> **What you have to do**
Give back exactly the lines of the entries below from the line with "obtain ⟨rfl, hsame⟩" to the line with "exact hshared.of_fewer (fun u x hu => (effect.chan.image", inclusive, and only those.

------

/-- The image behind a slot after a write of a slot. -/
theorem image_setDrive_cases {c : Channel} {u v : DriveUnit} {y : Option Drive} {x : Nat}
    (h : (c.setDrive u y).image v = some x) : v = u ∧ y.map Drive.image = some x ∨ c.image v = some x := by
  obtain ⟨d, hd, rfl⟩ := Option.map_eq_some_iff.mp h
  obtain ⟨rfl, rfl⟩ | ⟨-, hother⟩ := drive_setDrive_cases hd
  · exact .inl ⟨rfl, rfl⟩
  · exact .inr (by rw [Channel.image, hother]; rfl)

theorem CallEffect.unshared {s t : State} {i : Instr} (h : CallEffect s i t) (hs : s.unshared) :
    t.unshared := by
  cases h with
  | answers => exact hs
  | newChannel => exact fun u x hu => by cases u <;> cases hu
  | newCard | mmcEject => exact fun u x _ => nofun
  | @ataInsert u image duty header =>
    intro v x hv
    obtain ⟨-, hnew⟩ | hold := image_setDrive_cases hv
    · obtain rfl : image = x := Option.some.inj hnew
      exact (Card.holdsImage_eq_false_iff ..).mp duty.2.2
    · exact hs v x hold
  | @mmcInsert image duty header =>
    intro u x hu hx
    obtain rfl : image = x := Option.some.inj hx
    exact (Channel.holdsImage_eq_false_iff ..).mp duty.2 u hu
  | ataEject =>
    refine hs.of_fewer (fun v x hv => ?_) fun _ => id
    obtain ⟨-, hnone⟩ | hold := image_setDrive_cases hv
    · cases hnone
    · exact hold
  | ataCommit full =>
    refine hs.of_fewer (fun v x hv => ?_) fun _ => id
    obtain ⟨rfl, hsame⟩ | hold := image_setDrive_cases hv
    · rw [Channel.image, full, ← hsame, commit_record]; rfl
    · exact hold
  | mmcCommit full =>
    refine hs.of_fewer (fun _ _ => id) fun x hx => ?_
    rw [← hx, Card.image, Card.image, full, commit_record]
    rfl

/-- Every operation that stands for a host operation keeps the invariant. -/
theorem exec_keeps_inv {i : Instr} {s t : State} (hi : i.wellFormed = true) (hs : s.Inv)
    (h : exec i s = .next t) : t.Inv := by
  obtain ⟨hparams, hchan, hcard, hfiles, hshared⟩ := id hs
  rw [← State.unshared_iff] at hshared
  cases exec_effect h with
  | ata _ effect =>
    refine ⟨effect.cfg ▸ hparams, effect.chan_ok hchan, effect.card ▸ hcard, effect.files ▸ hfiles, ?_⟩
    rw [← State.unshared_iff]
    exact hshared.of_fewer (fun u x hu => (effect.chan.image u).symm.trans hu)
      fun x hx => effect.card ▸ hx
  | selects b _ after =>
    subst after
    obtain ⟨hdrives, -, hcounter⟩ := hchan
    exact ⟨hparams, ⟨hdrives, rfl, hcounter⟩, hcard, hfiles, (State.unshared_iff s).mp hshared⟩
  | spi _ effect =>
    refine ⟨effect.cfg ▸ hparams, effect.chan ▸ hchan, effect.ok hparams hcard, effect.files ▸ hfiles, ?_⟩
    rw [← State.unshared_iff]
    exact hshared.of_fewer (fun u x hu => effect.chan ▸ hu) fun x hx => effect.image.symm.trans hx
  | call _ effect =>
    exact ⟨effect.cfg ▸ hparams, effect.chan_ok hi hs, effect.card_ok hi hs, effect.files_wf hs,
      (State.unshared_iff t).mp (effect.unshared hshared)⟩

/-- Settles O57: an idle step changes nothing, and what decodes is well formed. -/
theorem stepKeepsInvariant : Obligations.StepKeepsInvariant := by
  intro s t hs h
  obtain rfl | ⟨x, rest, i, -, hdecode, hexec⟩ := step_next_cases h
  · exact hs
  · exact exec_keeps_inv (s := { s with inbox := rest }) (encodeOfDecode _ x i hdecode).1 hs hexec

end Sys2Proof.Machine
end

------

> **Reply to the task**
    obtain ⟨rfl, hsame⟩ | hold := image_setDrive_cases hv
    · rw [Channel.image, full, ← hsame, commit_record]; rfl
    · exact hold
  | mmcCommit full =>
    refine hs.of_fewer (fun _ _ => id) fun x hx => ?_
    rw [← hx, Card.image, Card.image, full, commit_record]
    rfl

/-- Every operation that stands for a host operation keeps the invariant. -/
theorem exec_keeps_inv {i : Instr} {s t : State} (hi : i.wellFormed = true) (hs : s.Inv)
    (h : exec i s = .next t) : t.Inv := by
  obtain ⟨hparams, hchan, hcard, hfiles, hshared⟩ := id hs
  rw [← State.unshared_iff] at hshared
  cases exec_effect h with
  | ata _ effect =>
    refine ⟨effect.cfg ▸ hparams, effect.chan_ok hchan, effect.card ▸ hcard, effect.files ▸ hfiles, ?_⟩
    rw [← State.unshared_iff]
    exact hshared.of_fewer (fun u x hu => (effect.chan.image u).symm.trans hu)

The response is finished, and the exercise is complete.